BP Avoids Lawsuits Over Moratorium That Followed Gulf Spill (2)
by
Bloomberg News
BP Plc won’t have to face lawsuits by energy and oilfield service companies over losses they blamed on the...
BP Plc won’t have to face lawsuits by energy and oilfield service companies over losses they blamed on the U.S. offshore drilling ban imposed after the 2010 Gulf of Mexico oil spill.
The court ruling eliminates one of the largest remaining categories of claims faced by London-based BP, which has already paid more than $55.5 billion over the spill. A lawsuit in Houston federal court in which U.S. investors are seeking $2.5 billion in damages remains BP’s last significant legal risk. That case is set for trial in July.
BP had denied liability for potentially billions of dollars in claims by companies that had to shut drilling operations, sideline work crews and stall supply chains for months after the Obama administration halted deep-water drilling and slowed permits for new wells after the largest offshore spill in U.S. history.
BP argued federal law required such claims to be limited to economic losses that “resulted from” the spill itself, not from the action of a third party such as the federal government. U.S. District Judge Carl Barbier in New Orleans agreed, citing the Oil Pollution Act passed in the wake of the 1989 Exxon Valdez spill.
“There is nothing to suggest that Congress intended the OPA to go so far as to hold a discharger liable for the financial consequences of subsequent government actions aimed at preventing similar tragedies in the future and which broadly affect an entire industry,” Barbier said in a 17-page ruling Thursday.
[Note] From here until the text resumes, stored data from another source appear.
/-- Entries that map a VA with an ASID, global ones included (R109 .va). -/
def TlbEntry.maps (asid : BitVec 16) (lo hi : Nat) (e : TlbEntry) : Bool :=
  let a := e.page * 2 ^ levelShift e.level
  (Pte.g e.pte || e.asid == asid) && decide (a ≤ hi) && decide (lo < a + 2 ^ levelShift e.level)

def WalkEntry.onPath (lo hi : Nat) (e : WalkEntry) : Bool :=
  let a := e.page * 2 ^ levelShift e.level
  decide (a ≤ hi) && decide (lo < a + 2 ^ levelShift e.level)

/-- What a `tlbinv` selects (R109): entries, walk-cache entries, and accesses under way, by ASID, the level of the leaf they went through,
and VA. -/
structure Selection where
  entry : TlbEntry → Bool
  table : WalkEntry → Bool
  access : BitVec 16 → Nat → Nat → Bool

def Selection.all : Selection := ⟨fun _ => true, fun _ => true, fun _ _ _ => true⟩

def Selection.byAsid (a : BitVec 16) : Selection := ⟨fun e => !(Pte.g e.pte) && e.asid == a, fun _ => true, fun b _ _ => b == a⟩

/-- Leaves that map a page of a range, of one ASID and global ones. The leaf of an access under way is taken for a global one. -/
def Selection.byRange (a : BitVec 16) (lo hi : Nat) : Selection :=
  ⟨TlbEntry.maps a lo hi, WalkEntry.onPath lo hi, fun _ level va =>
    let size := 2 ^ levelShift level
    decide (va / size * size ≤ hi) && decide (lo < va / size * size + size)⟩

/-- Engine commands of the clusters within a scope of a core. -/
def engineInScope (sc : Scope) (core : Nat) (c : EngCmd) : Bool :=
  (coresIn sc core).any (fun k => k / 8 == c.ctx.core / 8)

/-- Engine accesses not yet sent retranslate (R105): the source pages selected are dropped. -/
def EngCmd.dropSources (c : EngCmd) (sel : Selection) : EngCmd :=
  { c with srcPages := c.srcPages.filter (fun x => !sel.access c.ctx.asid x.2.1.level (65536 * x.1)) }

/-- An invalidation within a scope of a core (R109): buffers, walk caches, and the source pages of engine commands. -/
def invalidate (sc : Scope) (core : Nat) (sel : Selection) (s : State) : State :=
  let s := dropScope sc core sel.entry sel.table s
  { s with engines := NMap.mapVals s.engines (fun _ c => if engineInScope sc core c then c.dropSources sel else c) }

/-- The invalidation of a hardware rewrite (R106): `tlbinv.dev.va` for the page. -/
def dropPage (asid : BitVec 16) (va : Nat) (s : State) : State :=
  let lo := va / 2 ^ 16 * 2 ^ 16
  invalidate .dev 0 (Selection.byRange asid lo (lo + 65535)) s

/-! Translating for a context. -/

/-- An access kind of R103. -/
def kRead : Nat := 0
def kWrite : Nat := 1
def kFetch : Nat := 2
def kRmw : Nat := 3
/-- The elements of `glink` and `vwait`: checked as read-modify-write (R96, R197), but they store nothing (R121). -/
def kWatch : Nat := 7

/-- The permission checks at the leaf that the entry alone decides (R96). -/
def Pte.permits (p : Pte) (kind : Nat) (priv : Bool) : Bool :=
  (match kind with
   | 0 => p.r
   | 1 => p.w
   | 2 => p.x && !p.ic && p.fmt == 0
   | _ => p.r && p.w) &&
  (if priv then !(kind == kFetch && p.u) else p.u)

/-- A window of the access table covers bytes for a master (R446, R447). `need`: bits read, write, atomic. -/
def windowCovers (w : BitVec 128) (mk mid loc n need : Nat) : Bool :=
  w.getLsbD 127 && (w.extractLsb' 91 2).toNat == mk && (w.extractLsb' 75 16).toNat == mid &&
  (w.extractLsb' 72 3).toNat &&& need == need &&
  decide ((w.extractLsb' 0 36).toNat * 65536 ≤ loc) && decide (loc + n ≤ (w.extractLsb' 36 36).toNat * 65536 + 65536)

def State.allowed (s : State) (mk mid loc n need : Nat) : Bool :=
  s.windows.any (fun w => windowCovers w.2 mk mid loc n need)

/-- What a master needs for an access kind (R447). -/
def needOf (kind : Nat) : Nat :=
  match kind with
  | 0 | 2 => 1
  | 1 => 2
  | _ => 7

/-- A key slot that a tenant's leaf may name: its own, and not an empty one (R113, R448). -/
def State.keyOk (s : State) (tenant key : Nat) : Bool :=
  let ks := NMap.getD s.keys key {}
  ks.mat != .none && ks.owner == tenant

/-- The checks of a physical address: its range, the tenant's windows, the key slot, a lent region, and for a host window a
function of the tenant (R90, R113, R444, R447, R448). -/
def physicalOk (s : State) (tenant loc n kind key : Nat) : Bool :=
  isPhysical loc && isPhysical (loc + n - 1) && s.allowed 0 tenant loc n (needOf kind) &&
  (!isHbm loc || s.keyOk tenant key) && !s.lentOut loc n &&
  (!isHost loc || s.functions.any (fun f => f.2.tenant == tenant))

/-- The page offset and physical address of a backed leaf (R94). -/
def Leaf.pa (l : Leaf) (va : Nat) : Nat := l.pte.frame * 2 ^ 14 + va % 2 ^ levelShift l.level

/-- The rest of the permission check: the leaf's KEY, which a leased leaf does not have (R124, R448), and the address of a backed
or shared one. -/
def leafPhysicalOk (s : State) (c : Ctx) (l : Leaf) (va n kind : Nat) : Bool :=
  (l.pte.kind == 2 || s.keyOk c.tenant l.pte.key) &&
  (if l.pte.kind == 1 || l.pte.kind == 4 then physicalOk s c.tenant (l.pa va) n kind l.pte.key else true)

/-- What a lease or reservation adds to the walk (R94, R95, R135): not present, malformed, or a scaled format on a tier that has
none (R70). A reservation of another tenant is none of the tenant's (R8, R135; log 103). -/
def tierFault (s : State) (tenant : Nat) (l : Leaf) : Option Nat :=
  let scaled : Option Nat := if l.pte.scf != 0 then some 0x0E else none
  if l.pte.kind == 2 then
    let b := NMap.getD s.borrow (l.pte.frame / 2 ^ 31) {}
    if b.st = .free then some 0x08
    else if b.pages ≤ l.pte.frame % 2 ^ 31 then some 0x0A
    else none
  else if l.pte.kind == 3 then
    match (NMap.get? s.resvs (l.pte.frame / 2 ^ 26)).filter (fun r => r.tenant == tenant) with
    | some r => if r.limit ≤ l.pte.frame % 2 ^ 26 then some 0x0A else scaled
    | none => some 0x08
  else if l.pte.kind == 4 then scaled
  else none

/-- A faulting access's trap (R103), its element in ESTART. -/
def xtrap (cause level kind va e : Nat) : Trap := { cause := cause, tval := tvalOf level kind va, estart := some e }

/-- The entry of a leaf read again at its home (R97). A fault of the read is met by the walk that follows. -/
def rereadEntry (c : Ctx) (l : Leaf) : M (Option Pte) := do
  let (r, s) := readEntry c.xlroot l.entry (← get)
  set s
  match r with
  | .ok p => return some p
  | .held => stopWait (.held l.entry)
  | .fault _ => return none

/-- Write one bit into the low word of an entry if the rest of the entry is unchanged (R97): true when done. -/
def orEntry (c : Ctx) (l : Leaf) (b : Pte) : M Bool := do
  match ← rereadEntry c l with
  | some p =>
    if p &&& ~~~b == l.pte &&& ~~~b then
      modify fun s => homeWrite (s.keyMat (c.xlroot.extractLsb' 0 11).toNat) l.entry 4 ((p ||| b).toNat % 2 ^ 32) s
      return true
    else return false
  | none => return false

/-- A sequencer is registered for a borrower slot when it installs a translation through it (R126). -/
def noteLease (c : Ctx) (p : Pte) (s : State) : State :=
  let i := p.frame / 2 ^ 31
  if p.kind == 2 && (NMap.getD s.borrow i {}).st != .free then
    { s with borrow := NMap.modify s.borrow i {} (fun b => { b with regs := b.regs ||| ((1 : BitVec 768) <<< c.seq) }) }
  else s

/-- A leaf enters the buffers that serve an access. -/
def installLeaf (c : Ctx) (buf : Buffer) (va : Nat) (l : Leaf) (s : State) : State :=
  noteLease c l.pte (s.install c buf va ⟨c.asid, l.level, va / 2 ^ levelShift l.level, l.pte, l.entry⟩)

/-- Find the leaf of a VA (R91 to R98): a buffer, or a walk that installs what it finds with A set. `e`: the element. -/
def findLeaf (c : Ctx) (buf : Buffer) (kind va e : Nat) : M Leaf := do
  let s ← get
  match s.lookup c buf va with
  | some t =>
    set (noteLease c t.pte (s.install c buf va t))
    return ⟨t.pte, t.level, t.entry⟩
  | none =>
    let ((r, tables), s) := walk c va s
    set s
    match r with
    | .error (.inl f) => stopTrap (xtrap f.cause f.level kind va e)
    | .error (.inr a) => stopWait (.held a)
    | .ok l =>
      match tierFault s c.tenant l with
      | some cause => stopTrap (xtrap cause l.level kind va e)
      | none => pure ()
      let _ ← if l.pte.a then pure true else orEntry c l pteA
      let l := { l with pte := l.pte ||| pteA }
      modify fun s => installLeaf c buf va l (s.installTables c va tables)
      return l

/-- A translation found stale leaves the buffers of its core and cluster. -/
def dropStale (c : Ctx) (va : Nat) (s : State) : State :=
  let drop := TlbEntry.maps c.asid va va
  dropClusterTlb drop (WalkEntry.onPath va va) (c.core / 8) (dropCoreTlb drop c.core s)

/-- What an access tests in its leaf beside the checks of every access: a format that it may not touch, which is reported before
permission, and what it reports after (R96, R184, R199). -/
structure LeafTests where
  badFormat : Leaf → Bool
  after : Leaf → Option Nat

def LeafTests.none : LeafTests := ⟨fun _ => false, fun _ => .none⟩

/-- Translate and check one access of n bytes (R90 to R96): the leaf, with A set. -/
def checkLeaf (c : Ctx) (buf : Buffer) (kind va n e : Nat) (tests : LeafTests) : M Leaf := do
  let va := va % 2 ^ 56
  let l ← findLeaf c buf kind va e
  let s ← get
  match tierFault s c.tenant l with
  | some cause => stopTrap (xtrap cause l.level kind va e)
  | none => pure ()
  if tests.badFormat l then stopTrap (xtrap 0x0E l.level kind va e)
  if !(l.pte.permits kind c.priv) || !leafPhysicalOk s c l va n kind then stopTrap (xtrap 0x09 l.level kind va e)
  match tests.after l with
  | some cause => stopTrap (xtrap cause l.level kind va e)
  | none => return l

/-- D set before a store-class access (R97). Where the entry has changed, the translation is dropped and the walk and its checks
are repeated: they read the entry as it now stands, so D goes into that one. D is set as soon as the run-ahead translates an
active store element, also one above a fault or in a group that then raises partial block (log 104). -/
def setDirty (c : Ctx) (buf : Buffer) (kind va n e : Nat) (tests : LeafTests) (l : Leaf) : M Leaf := do
  if l.pte.d then return l
  let same ← orEntry c l pteD
  modify (dropStale c va)
  let l ← if same then pure l else checkLeaf c buf kind va n e tests
  let _ ← if same || l.pte.d then pure true else orEntry c l pteD
  let l := { l with pte := l.pte ||| pteD }
  modify (dropStale c va)
  modify (installLeaf c buf va l)
  return l

end Sys2Proof.Machine
end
Barbier said his logic was supported by the fact the U.S. Coast Guard, which administers the federal fund to compensate victims of oil spills, has been denying all BP spill claims that are “a direct result of the moratorium, not a result of an oil discharge.”
Geoff Morrell, BP’s spokesman, declined to comment on the ruling. Steve Herman, a lead lawyer for the plaintiffs, didn’t immediately respond to phone and e-mail messages seeking comment on it.
Well Blow-Out
The moratorium claims were among thousands of lawsuits filed against BP after its Macondo well blew out in April 2010, sinking the Deepwater Horizon drilling rig and spewing crude into the Gulf for almost three months.
Those cases were left out of the global Settlement of property and economic-loss claims that BP reached with most private parties in 2012. The cost of that accord has risen to $12.4 billion, the company said in a Feb. 2 regulatory filing. It said the cost would likely be “significantly higher” because many claims still aren’t processed or paid.
Barbier’s decision averts a planned test trial over several of the moratorium suits, including one by the successor to Seahawk Drilling. Seahawk, which alleged losses of $174.8 million, claimed the business was “essentially destroyed” and forced into Bankruptcy by the drilling ban.
Test Cases
If the test cases prevailed, more would have gone forward, including claims from firms such as Marathon Oil Co., which sought $47 million for lost offshore production, and Vantage Drilling Co., which wanted $265 million for increased financing costs tied to projects delayed by the moratorium, according to court filings. The largest of the moratorium claims was that by ATP Oil & Gas Corp., which blamed its billion-dollar 2012 bankruptcy on the ban.
Moratorium claims were filed not only by companies that owned and built the rigs and offshore production facilities, but also by those that provided boats and helicopters to ferry crewmen and supplies, or marshaled equipment and service providers to keep the rigs humming far from shore. Federal regulators estimated as many as 25,000 regional jobs were affected by the drilling ban.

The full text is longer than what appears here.